Before the Stopping Starts (menopause)


Before the Stopping Starts (menopause)
PUBLISHED 3/2/2024 by Lizzie Roberts
Things will get weirder and weirder before your period stops—something every woman should know before the stopping starts.



(suteishi / Getty Images)

Maybe it was around the time your mother took up flamenco dancing. She might have cut off her hair and dyed it purple, or started dressing like Stevie Nicks. Maybe she divorced your father or came out, embarked on a serious relationship with yoga or ceramics. Whatever she was up to, it was clear something was going on. But no one was going to talk about it—at least not in public.

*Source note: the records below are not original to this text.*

-- ==== Sys2Proof/Laws/Power.lean ====
section
/-! SUPPORT. What an event record and the power manager's budgeting leave alone. -/

namespace Sys2Proof.Machine

/-! ### Folds -/

/-- A fold keeps what each of its steps keeps. -/
theorem foldl_keep {α β : Type} (F : State → β) (l : List α) (f : State → α → State) (s : State)
    (h : ∀ s, ∀ a ∈ l, F (f s a) = F s) : F (l.foldl f s) = F s := by
  induction l generalizing s with
  | nil => rfl
  | cons a l ih =>
    rw [List.foldl_cons, ih _ (fun s b hb => h s b (List.mem_cons_of_mem _ hb)), h s a List.mem_cons_self]

/-! ### Event records -/

theorem State.get_ite_self {c : Prop} [Decidable c] {a s : State} {x : Fld} (h : a.get x = s.get x) : (if c then a else s).get x = s.get x := by
  split
  · exact h
  · rfl

theorem ite_self_keep {β : Type} {F : State → β} {c : Prop} [Decidable c] {a s : State} (h : F a = F s) : F (if c then a else s) = F s := by
  split
  · exact h
  · rfl

/-- A field that no event ring counts in. -/
def OffEvents (x : Fld) : Prop := ∀ i, x.key ≠ (evHeld i).key ∧ x.key ≠ (evDropped i).key

/-- A field is off the event rings where its register is none of theirs. -/
theorem offEvents_of {x : Fld} (h8 : x.off % 8 = 0) (hm : x.off ≠ 0x102018) (ht : x.off % 0x10000 ≠ 0x48) (hl : x.lo < 64) : OffEvents x := by
  intro i
  unfold evHeld evDropped
  split <;>
    simp only [Fld.key, Reg.MC_EVR_STATE_HELD, Reg.MC_EVR_STATE_DROPPED, Reg.TN_EVR_STATE_HELD, Reg.TN_EVR_STATE_DROPPED] <;> omega

theorem State.pushEvent_get (i : Nat) (e : EvRec) (s : State) {x : Fld} (h : OffEvents x) : (s.pushEvent i e).get x = s.get x := by
  unfold State.pushEvent State.bump
  split
  · rw [State.get_set_ne (h i).1, State.get_modEvRing]
  · rw [State.get_set_ne (h i).2, State.get_modEvRing]

theorem State.logEvent_get (e : EvRec) (s : State) {x : Fld} (h : OffEvents x) : (s.logEvent e).get x = s.get x := by
  unfold State.logEvent
  dsimp only
  split
  · rw [State.pushEvent_get _ _ _ h, State.pushEvent_get _ _ _ h]
  · rw [State.pushEvent_get _ _ _ h]

theorem State.logRefused_get (off func v : Nat) (s : State) {x : Fld} (h : OffEvents x) : (s.logRefused off func v).get x = s.get x :=
  State.logEvent_get _ _ h

/-! ### The power manager -/

/-- A field that neither budgeting nor an event record writes. -/
def OffPower (x : Fld) : Prop :=
  OffEvents x ∧
  (∀ n < 86, x.key ≠ (Reg.PWR_DOM_STATE_ALLOW n).key ∧ x.key ≠ (Reg.PWR_DOM_STATE_LENDING n).key ∧
    x.key ≠ (Reg.PWR_DOM_STATE_BORROWING n).key ∧ x.key ≠ (Reg.PWR_DOM_STATE_STEP n).key) ∧
  (∀ t < 17, x.key ≠ (Reg.PWR_TNCAP_BORROWED t).key ∧ x.key ≠ (Reg.PWR_TNCAP_OVERCAP t).key) ∧
  x.key ≠ Reg.PWR_BUDGET_STATUS_LENT.key

@[simp] theorem State.get_retarget (d : Nat) (s : State) (x : Fld) : (s.retarget d).get x = s.get x := by
  unfold State.retarget
  dsimp only
  split
  · rfl
  · exact State.get_congr rfl x

@[simp] theorem State.get_modDom (n : Nat) (f : Dom → Dom) (s : State) (x : Fld) : (s.modDom n f).get x = s.get x := rfl

@[simp] theorem State.get_fall (n q : Nat) (s : State) (x : Fld) : (s.fall n q).get x = s.get x := by
  unfold State.fall State.askGrant
  split
  · rfl
  · exact State.get_congr rfl x

@[simp] theorem State.get_retargetAll (s : State) (x : Fld) : s.retargetAll.get x = s.get x :=
  foldl_keep (fun s => s.get x) _ _ _ (fun z d _ => State.get_retarget d z x)

theorem State.stepDomain_get {n : Nat} (k : Nat) (s : State) {x : Fld} (h : x.key ≠ (Reg.PWR_DOM_STATE_STEP n).key) :
    (s.stepDomain n k).get x = s.get x := by
  unfold State.stepDomain
  dsimp only
  split
  · rw [State.get_retarget, State.get_fall, State.get_modDom, State.get_set_ne h]
  · rw [State.get_retarget, State.get_modDom]

theorem State.applyStep_get {n : Nat} (k : Nat) (s : State) {x : Fld} (h : x.key ≠ (Reg.PWR_DOM_STATE_STEP n).key) :
    (s.applyStep n k).get x = s.get x := by
  have e1 : ∀ z : State, (z.stepDomain n k).get x = z.get x := fun z => State.stepDomain_get k z h
  unfold State.applyStep
  dsimp only
  repeat' split
  all_goals first
    | rfl
    | exact e1 _
    | (rw [e1]; rfl)
    | exact State.get_congr rfl x

theorem bitList_lt {n x i : Nat} (h : i ∈ bitList n x) : i < n := by
  simp only [bitList, List.mem_filter, List.mem_range] at h
  exact h.1

theorem State.budgetTen_get (loan : Nat) {t : Nat} (ht : t < 17) (s : State) {x : Fld} (h : OffPower x) :
    (s.budgetTen loan t).get x = s.get x := by
  unfold State.budgetTen
  dsimp only
  rw [foldl_keep (fun s => s.get x)]
  · rw [State.get_set_ne (h.2.2.1 t ht).2, State.get_set_ne (h.2.2.1 t ht).1, State.get_modTen]
    exact State.get_ite_self (State.logEvent_get _ _ h.1)
  · intro z g hg
    have hg' : g < 86 := Nat.lt_trans (bitList_lt hg) (by decide)
    obtain ⟨ha, hl, hb, hs⟩ := h.2.1 g hg'
    split
    · rw [State.get_set_ne hb, State.get_set_ne hl, State.get_set_ne ha]
    · rw [State.applyStep_get _ _ hs, State.get_modDom, State.get_set_ne hb, State.get_set_ne hl, State.get_set_ne ha]

theorem State.rimeStep_get {d : Nat} (hd : d < 4) (s : State) {x : Fld} (h : OffPower x) : (s.rimeStep d).get x = s.get x := by
  have hs := (h.2.1 (68 + d) (by omega)).2.2.2
  unfold State.rimeStep
  dsimp only
  repeat' split
  all_goals first
    | rfl
    | exact State.stepDomain_get _ _ hs
    | exact State.applyStep_get _ _ hs
    | rw [State.get_modDom, State.get_set_ne hs]

/-- Budgeting writes the allowances, the lending and borrowing bits, the steps, BORROWED, OVERCAP and LENT, and no other field but the
event rings'. -/
theorem State.rebudget_get (s : State) {x : Fld} (h : OffPower x) : s.rebudget.get x = s.get x := by
  unfold State.rebudget
  dsimp only
  rw [State.get_retargetAll, foldl_keep (fun s => s.get x), State.get_set_ne h.2.2.2, foldl_keep (fun s => s.get x)]
  · intro z t ht
    simp only [State.startedTens, List.mem_filter, List.mem_range] at ht
    exact State.budgetTen_get _ ht.1 _ h
  · intro z d hd
    exact State.rimeStep_get (List.mem_range.mp hd) _ h

/-- A field of the supply, of a domain's state and of most blocks is off what budgeting writes. -/
theorem offPower_of {x : Fld} (h8 : x.off % 8 = 0) (hl : x.lo < 64) (hm : x.off ≠ 0x102018) (ht : x.off % 0x10000 ≠ 0x48)
    (hd : x.off < 0xB00000 ∨ 0xB08188 ≤ x.off ∨ (0xB05600 ≤ x.off ∧ x.off < 0xB08058) ∨ (x.off % 256 = 0x18 ∧ x.off < 0xB08000 ∧ x.lo = 0)) : OffPower x := by
  refine ⟨offEvents_of h8 hm ht hl, fun n hn => ?_, fun t ht => ?_, ?_⟩
  · simp only [Fld.key, Reg.PWR_DOM_STATE_ALLOW, Reg.PWR_DOM_STATE_LENDING, Reg.PWR_DOM_STATE_BORROWING, Reg.PWR_DOM_STATE_STEP]
    omega
  · simp only [Fld.key, Reg.PWR_TNCAP_BORROWED, Reg.PWR_TNCAP_OVERCAP]
    omega
  · simp only [Fld.key, Reg.PWR_BUDGET_STATUS_LENT]
    omega

theorem offPower_domState {n : Nat} (hn : n < 86) : OffPower (Reg.PWR_DOM_STATE_STATE n) :=
  offPower_of (by simp only [Reg.PWR_DOM_STATE_STATE]; omega) (by simp [Reg.PWR_DOM_STATE_STATE]) (by simp only [Reg.PWR_DOM_STATE_STATE]; omega)
    (by simp only [Reg.PWR_DOM_STATE_STATE]; omega) (Or.inr (Or.inr (Or.inr ⟨by simp only [Reg.PWR_DOM_STATE_STATE]; omega, by simp only [Reg.PWR_DOM_STATE_STATE]; omega, rfl⟩)))

/-! ### What budgeting leaves alone beside the register file -/

/-- The state without what budgeting and event records may change: registers, domains, tenancies, supply, event rings. -/
def State.still (s : State) : State :=
  { s with regs := [], doms := State.reset.doms, tens := State.reset.tens, supply := {}, evRings := State.reset.evRings }

@[simp] theorem State.set_still (f : Fld) (v : Nat) (s : State) : (s.set f v).still = s.still := rfl
@[simp] theorem State.modTen_still (t : Nat) (h : Tenancy → Tenancy) (s : State) : (s.modTen t h).still = s.still := rfl
@[simp] theorem State.modDom_still (n : Nat) (f : Dom → Dom) (s : State) : (s.modDom n f).still = s.still := rfl

theorem State.pushEvent_still (i : Nat) (e : EvRec) (s : State) : (s.pushEvent i e).still = s.still := by
  unfold State.pushEvent
  split <;> rfl

theorem State.logEvent_still (e : EvRec) (s : State) : (s.logEvent e).still = s.still := by
  unfold State.logEvent
  dsimp only
  split
  · rw [State.pushEvent_still, State.pushEvent_still]
  · rw [State.pushEvent_still]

You might have overheard a whisper: the Change. The Change sounded like one of those black-and-white horror movies. I had to make the wire coat hanger antenna touch the windowsill for Channel 50’s Creature Feature to come in. Soon a monster would appear in the doorway with yellow fangs, brittle claws and wiry hair, asking if I wanted to join her for a performance of her friend Deborah’s avant-garde marching band.

My grandmother thought she was dying when she got her first period. We were watching The Thorn Birds on TV, shoulder to shoulder in bed, when she told me that she had been away at boarding school and no one had told her a thing. I knew it wasn’t fatal, but menstruation was still tinged with shame in the 1980s, when I was in middle school. Ads for ‘sanitary protection’ featured blue liquid poured from beakers. With clandestine glances, we checked one another for spots on our pants, passing tampons and pads with elaborate handshakes. We used the euphemisms “on the rag” or “time of the month.” But whatever our mothers were going through—if we had perceived it at all—was unmentionable.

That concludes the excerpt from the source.